Creep behavior of short glass fiber reinforced poly(butylene terephthalate) and its prediction based on the matrix creep using an elementary volume approach

The creep compliances of short glass fiber reinforced poly(butylene terephthalate) composites (SFRC PBT) plates processed by conventional injection molding and push pull processing were determined parallel and perpendicular to the flow direction using a tensile creep stand. The fiber weight contents of the plates were 0, 20 and 30 %. Tensile test bars were taken out of the plates parallel and perpendicular to the flow direction to determine short-term mechanical properties, fiber length distribution and fiber orientation distribution necessary for subsequent modelling.
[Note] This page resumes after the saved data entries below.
@[simp] theorem State.pokeBytes_core (bs : List Byte) (s : State) (a : Nat) : (s.pokeBytes a bs).core = s.core := by
  induction bs generalizing s a with
  | nil => rfl
  | cons b t ih => rw [State.pokeBytes, ih, State.pokeByte_core]

@[simp] theorem State.pokeBytes_dies (bs : List Byte) (s : State) (a : Nat) : (s.pokeBytes a bs).dies = s.dies := by
  induction bs generalizing s a with
  | nil => rfl
  | cons b t ih => rw [State.pokeBytes, ih, State.pokeByte_dies]

/-- What a byte reads after bytes were written from an address on. -/
theorem State.byteAt_pokeBytes (bs : List Byte) (s : State) (a x : Nat) :
    (s.pokeBytes a bs).byteAt x = if a ≤ x ∧ x < a + bs.length then bs.getD (x - a) 0 else s.byteAt x := by
  induction bs generalizing s a with
  | nil =>
    rw [if_neg (by simp), State.pokeBytes]
  | cons b t ih =>
    rw [State.pokeBytes, ih, State.byteAt_pokeByte, List.length_cons]
    by_cases hx : x = a
    · subst hx
      simp
    · by_cases hin : a + 1 ≤ x ∧ x < a + 1 + t.length
      · have hsub : x - a = x - (a + 1) + 1 := by omega
        rw [if_pos hin, if_pos (by omega), hsub, List.getD_cons_succ]
      · rw [if_neg hin, if_neg hx, if_neg (by omega)]

theorem State.byteAt_pokeBytes_of_not_mem {bs : List Byte} (s : State) {a x : Nat} (h : x < a ∨ a + bs.length ≤ x) : (s.pokeBytes a bs).byteAt x = s.byteAt x := by
  rw [State.byteAt_pokeBytes, if_neg (by omega)]

@[simp] theorem State.byteAt_dirtyLines (s : State) (a n x : Nat) (i : Bool) : (s.dirtyLines a n i).byteAt x = s.byteAt x := by
  rw [State.byteAt, State.dirtyLines_mem, State.byteAt]

/-- A store over parts leaves every byte outside them. -/
theorem State.byteAt_storeParts_of_not_mem (ps : List Part) (s : State) (bs : List Byte) {x : Nat} (h : ∀ p ∈ ps, x < p.dpa ∨ p.dpa + p.len ≤ x) :
    (storeParts s ps bs).byteAt x = s.byteAt x := by
  induction ps generalizing s bs with
  | nil => rfl
  | cons p t ih =>
    have hlen : (bs.take p.len).length ≤ p.len := List.length_take_le _ _
    have hp := h p List.mem_cons_self
    rw [storeParts, ih _ _ (fun q hq => h q (List.mem_cons_of_mem _ hq)), State.byteAt_dirtyLines, State.byteAt_pokeBytes_of_not_mem _ (by omega)]

/-- Settles O58: byte by byte, and part by part; two canonical memories that read alike are one list. -/
theorem memoryOperations : Obligations.MemoryOperations := fun s a bs =>
  ⟨Memory.wf_pokeBytes bs s a, State.byteAt_pokeBytes bs s a, State.pokeBytes_core bs s a, State.pokeBytes_dies bs s a, fun ps => Memory.wf_storeParts ps s bs,
    fun ps _ h => State.byteAt_storeParts_of_not_mem ps s bs h, fun t hs ht h => SMap.ext_of_wf 0 s.mem t.mem hs ht h⟩

/-- Settles O59: the reset state evaluated at each field. -/
theorem resetState : Obligations.ResetState := by
  refine ⟨Memory.wf_reset, fun a => rfl, rfl, rfl, rfl, rfl, rfl, rfl, rfl, ?kstat, rfl, rfl, rfl, rfl, rfl, fun n => rfl, fun q => rfl, rfl, rfl, rfl, rfl, rfl, rfl, rfl⟩
  case kstat => decide

end Sys2Proof.Machine
end

section
/-! PROOFS. The grammar instructions that change a parse, and marks put into the insertion buffer (R278, R282 to R284, R287 to R289). -/

namespace Sys2Proof.Machine

/-! ## The address of the next instruction, by the program counter alone -/

theorem State.nextPc_of_pc {s t : State} (o : Ops) (h : t.ctx.pc = s.ctx.pc) : t.nextPc o = s.nextPc o := by
  rw [State.nextPc, h, State.nextPc]

section Ends

variable {o : Ops} {s t : State}

/-- A body that goes on from a state with the program counter where it was. -/
theorem runInstr_next (h : Ready o s) {body : State → Eff} (hb : body s = .next t) (hpc : t.ctx.pc = s.ctx.pc) :
    runInstr o body s = .next (t.goTo (s.nextPc o)) := by
  rw [runInstr_ready _ h, hb, finish, State.nextPc_of_pc o hpc]

theorem runPlain_next (h : Ready o s) {f : State → State} (hf : f s = t) (hpc : t.ctx.pc = s.ctx.pc) :
    runPlain o f s = .next (t.goTo (s.nextPc o)) :=
  runInstr_next h (congrArg Eff.next hf) hpc

theorem runInstr_trap (h : Ready o s) {body : State → Eff} {i : TrapInfo} (hb : body s = .trap i t) :
    runInstr o body s = .next (t.trapA i o.form.bytes) := by
  rw [runInstr_ready _ h, hb, finish]

theorem runInstr_block (h : Ready o s) {body : State → Eff} {w : Wait} (hb : body s = .block w t) :
    runInstr o body s = .next (t.putCtx { t.ctx with waiting := some w }) := by
  rw [runInstr_ready _ h, hb, finish]

theorem State.setS_pc (s : State) (n : BitVec 6) (w : Word) : (s.setS n w).ctx.pc = s.ctx.pc := by simp

/-- A context changed in other fields than its program counter leaves that of the executing context. -/
theorem State.putCtxAt_pc {s : State} {u : CtxId} {x : Ctx} (h : x.pc = (s.ctxAt u).pc) : (s.putCtxAt u x).ctx.pc = s.ctx.pc := by
  by_cases hu : s.core.cur = u
  · subst hu
    simpa [State.ctx] using h
  · rw [State.ctx, State.putCtxAt_core, Core.putCtx_cur, Core.ctxOf_putCtx_ne _ _ hu, State.ctx]

theorem State.putCtxAt_ctxAt_self (s : State) (u : CtxId) : s.putCtxAt u (s.ctxAt u) = s := by
  rw [State.putCtxAt, State.ctxAt, Core.putCtx_ctxOf]

end Ends

/-! ## Skipping symbols changes no program counter -/

@[simp] theorem Ctx.consume_pc (x : Ctx) : x.consume.pc = x.pc := by
  simp only [Ctx.consume]
  split
  · rfl
  · split <;> rfl

@[simp] theorem Core.settleDrops_ctxOf (c : Core) (n : Nat) (u : CtxId) : (c.settleDrops n).ctxOf u = c.ctxOf u := by
  simp only [Core.settleDrops]
  split <;> rfl

@[simp] theorem Core.settleDrops_cur (c : Core) (n : Nat) : (c.settleDrops n).cur = c.cur := by
  simp only [Core.settleDrops]
  split <;> rfl

@[simp] theorem Core.settleSkips_ctxOf (c : Core) (u : CtxId) : c.settleSkips.ctxOf u = c.ctxOf u := by
  unfold Core.settleSkips
  induction List.range 8 generalizing c with
  | nil => rfl
  | cons n l ih => rw [List.foldl_cons, ih, Core.settleDrops_ctxOf]

@[simp] theorem Core.settleSkips_cur (c : Core) : c.settleSkips.cur = c.cur := by
  unfold Core.settleSkips
  induction List.range 8 generalizing c with
  | nil => rfl
  | cons n l ih => rw [List.foldl_cons, ih, Core.settleDrops_cur]

@[simp] theorem Core.ctxOf_putPorts (c : Core) (m : SMap Port) (v : CtxId) : ({ c with ports := m } : Core).ctxOf v = c.ctxOf v := by cases v <;> rfl

@[simp] theorem Core.discardBeat_ctxOf (c : Core) (u v : CtxId) (d : Nat) : (c.discardBeat u d).ctxOf v = c.ctxOf v := by
  simp only [Core.discardBeat, Core.settleSkips_ctxOf, Core.ctxOf_putPorts]

@[simp] theorem Core.discardBeat_cur (c : Core) (u : CtxId) (d : Nat) : (c.discardBeat u d).cur = c.cur := by
  simp only [Core.discardBeat, Core.settleSkips_cur]

@[simp] theorem Core.skipSymbol_cur (c : Core) (u : CtxId) : (c.skipSymbol u).cur = c.cur := by
  simp only [Core.skipSymbol, Core.putCtx_cur]
  split
  · exact Core.discardBeat_cur _ _ _
  · rfl

/-- A skip consumes for its context and leaves every other. -/
theorem Core.skipSymbol_ctxOf (c : Core) (u v : CtxId) : (c.skipSymbol u).ctxOf v = if v = u then (c.ctxOf u).consume else c.ctxOf v := by
  simp only [Core.skipSymbol]
  by_cases hv : v = u
  · rw [hv, if_pos rfl, Core.ctxOf_putCtx]
  · rw [if_neg hv, Core.ctxOf_putCtx_ne _ _ hv]
    split
    · exact Core.discardBeat_ctxOf _ _ _ _
    · rfl

theorem Core.skipSymbol_pc (c : Core) (u v : CtxId) : ((c.skipSymbol u).ctxOf v).pc = (c.ctxOf v).pc := by
  rw [Core.skipSymbol_ctxOf]
  split
  · rename_i h
    rw [h, Ctx.consume_pc]
  · rfl

theorem Core.skipSymbols_pc (c : Core) (u v : CtxId) (n : Nat) : ((c.skipSymbols u n).ctxOf v).pc = (c.ctxOf v).pc := by
  induction n generalizing c with
  | zero => rfl
  | succ n ih => rw [Core.skipSymbols, ih, Core.skipSymbol_pc]

theorem Core.skipSymbols_cur (c : Core) (u : CtxId) (n : Nat) : (c.skipSymbols u n).cur = c.cur := by
  induction n generalizing c with
  | zero => rfl
  | succ n ih => rw [Core.skipSymbols, ih, Core.skipSymbol_cur]

theorem State.skipSymbols_pc (s : State) (u : CtxId) (n : Nat) : (s.putCore (s.core.skipSymbols u n)).ctx.pc = s.ctx.pc := by
  rw [State.ctx, State.putCore_core, Core.skipSymbols_cur, Core.skipSymbols_pc, State.ctx]

/-! ## A form that writes its status -/

section Status

variable {o : Ops} {s t : State}

theorem runInstr_status (h : Ready o s) {body : State → Eff} {w : Word} (hb : body s = .next (t.setS o.d w)) (hpc : t.ctx.pc = s.ctx.pc) :
    runInstr o body s = .next ((t.setS o.d w).goTo (s.nextPc o)) :=
  runInstr_next h hb ((State.setS_pc _ _ _).trans hpc)

theorem runPlain_status (h : Ready o s) {f : State → State} {w : Word} (hf : f s = t.setS o.d w) (hpc : t.ctx.pc = s.ctx.pc) :
    runPlain o f s = .next ((t.setS o.d w).goTo (s.nextPc o)) :=
  runInstr_status h (congrArg Eff.next hf) hpc

end Status

section Grammar

variable {o : Ops} {s : State}

/-- A target that may be changed holds a group and is the context, or one of the contexts, that R278 admits. -/
theorem refuseChange_none (h : s.refuseChange (s.target o) = none) : s.holdsGroup (s.target o) = true ∧ s.mayChange (s.target o) = true := by
  unfold State.refuseChange at h
  split at h
  · cases h
  · rename_i hg
    split at h
    · cases h
    · rename_i hm
      exact ⟨by simpa using hg, by simpa using hm⟩

/-- A refused change of a parse writes 6 for no group and 4 for a target that may not be changed. -/
theorem resumeParse_refused (r : Bool) {k : Nat} (hk : s.refuseChange (s.target o) = some k) : resumeParse o r s = s.setS o.d (BitVec.ofNat 64 k) := by
  unfold State.refuseChange at hk
  unfold resumeParse
  split at hk
  · rename_i hg
    cases hk
    exact if_pos hg
  · rename_i hg
    split at hk
    · rename_i hm
      cases hk
      exact (if_neg hg).trans (if_pos (by rw [hm, Bool.true_or]))
    · cases hk

theorem resumeParse_notTrapped (r : Bool) (hk : s.refuseChange (s.target o) = none) (hp : (s.ctxAt (s.target o)).parseTrapped = false) :
    resumeParse o r s = s.setS o.d 4 := by
  obtain ⟨hg, hm⟩ := refuseChange_none hk
  simp [resumeParse, hg, hm, hp]

theorem resumeParse_armed (r : Bool) (hk : s.refuseChange (s.target o) = none) (hp : (s.ctxAt (s.target o)).parseTrapped = true)
    (hf : r = true → (s.ctxAt (s.target o)).topFrame ≠ none) :
    resumeParse o r s = (s.putCtxAt (s.target o) { s.ctxAt (s.target o) with gresume := some r, frec := (s.ctxAt (s.target o)).frec &&& ~~~(1#256 <<< 19) }).setS o.d 0 := by
  obtain ⟨hg, hm⟩ := refuseChange_none hk
  have hno : (r && (s.ctxAt (s.target o)).topFrame.isNone) = false := by
    cases r with
    | false => rfl
    | true => simpa [Option.isSome_iff_ne_none] using hf rfl
  simp [resumeParse, hg, hm, hp, hno]

theorem resumeParse_noFrame (hk : s.refuseChange (s.target o) = none) (hp : (s.ctxAt (s.target o)).parseTrapped = true)
    (hf : (s.ctxAt (s.target o)).topFrame = none) : resumeParse o true s = s.setS o.d 5 := by
  obtain ⟨hg, hm⟩ := refuseChange_none hk
  simp [resumeParse, hg, hm, hp, hf]

theorem execGskip_refused (h : Ready o s) {k : Nat} (hk : s.refuseChange (s.target o) = some k) :
    execGskip o s = .next ((s.setS o.d (BitVec.ofNat 64 (256 * k))).goTo (s.nextPc o)) :=
  runInstr_status h (by simp only [hk]) rfl

theorem execGpush_refused (h : Ready o s) {k : Nat} (hk : s.refuseChange (s.target o) = some k) :
    execGpush o s = .next ((s.setS o.d (BitVec.ofNat 64 k)).goTo (s.nextPc o)) :=
  runPlain_status h (by simp only [hk]) rfl

theorem execGpop_refused (h : Ready o s) {k : Nat} (hk : s.refuseChange (s.target o) = some k) :
    execGpop o s = .next ((s.setS o.d (BitVec.ofNat 64 (2 ^ 24 * k))).goTo (s.nextPc o)) :=
  runPlain_status h (by simp only [hk, Nat.mul_comm k]) rfl

/-- GSKIP of n symbols, not blocking (R282). -/
theorem execGskip_of_reach (h : Ready o s) (hk : s.refuseChange (s.target o) = none) {n : Nat} {b : Bool} (he : (s.ctxAt (s.target o)).eotc = false)
    (hr : skipReach (s.ctxAt (s.target o)).items (min ((s.getS o.a).toNat + o.imm.toNat) 16) = (n, b)) (hq : b = true → o.q ≠ 0 ∨ s.target o ≠ s.core.cur) :
    execGskip o s = .next (((s.putCore (s.core.skipSymbols (s.target o) n)).setS o.d (BitVec.ofNat 64 ((if b then 0x300 else 0) + n))).goTo (s.nextPc o)) := by
  refine runInstr_status h ?_ (State.skipSymbols_pc _ _ _)
  have hb : ¬ ((b && decide (o.q = 0) && decide (s.target o = s.core.cur)) = true) := by
    simp only [Bool.and_eq_true, decide_eq_true_eq]
    rintro ⟨⟨hb, h0⟩, hc⟩
    exact (hq hb).elim (fun hne => hne h0) (fun hne => hne hc)
  simp only [hk, he, Bool.false_eq_true, if_false, Ops.uimm, hr, hb]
An elementary volume approach was used to calculate the longitudinal and transverse creep compliances in the main axes system showing that their time dependencies are governed by the creep of the PBT matrix only. As the plates hardly exhibit any fiber orientation in the thickness direction, the components of the 2D compliance tensor were transformed according to RM Jones’ Mechanics of composite materials to take into account the fiber misalignment in SFRC. This transformation introduces the unknown shear modulus G12 to the components of the transformed compliances tensor. This problem could be overcome as G12 can be expressed in terms of the transverse compliance J22 and a shear correction factor within the EV approach. Comparing the predicted creep compliances to measured ones resulted in an underestimation of 15 to 30 % parallel and 5 to 15 % perpendicular to the flow direction. This underestimation can be attributed to a large extent to a non-perfect fiber matrix adhesion. Furthermore, SEM pictures of fracture surfaces show different failure behavior parallel to the fiber axis and perpendicular to it. Thus, the fiber matrix adhesion seems to depend on the direction of stress with respect to the fiber axes. The time range of well correspondence of matrix creep and composites creep can be expressed by the creep time limit which decreases exponentially with increasing creep stresses.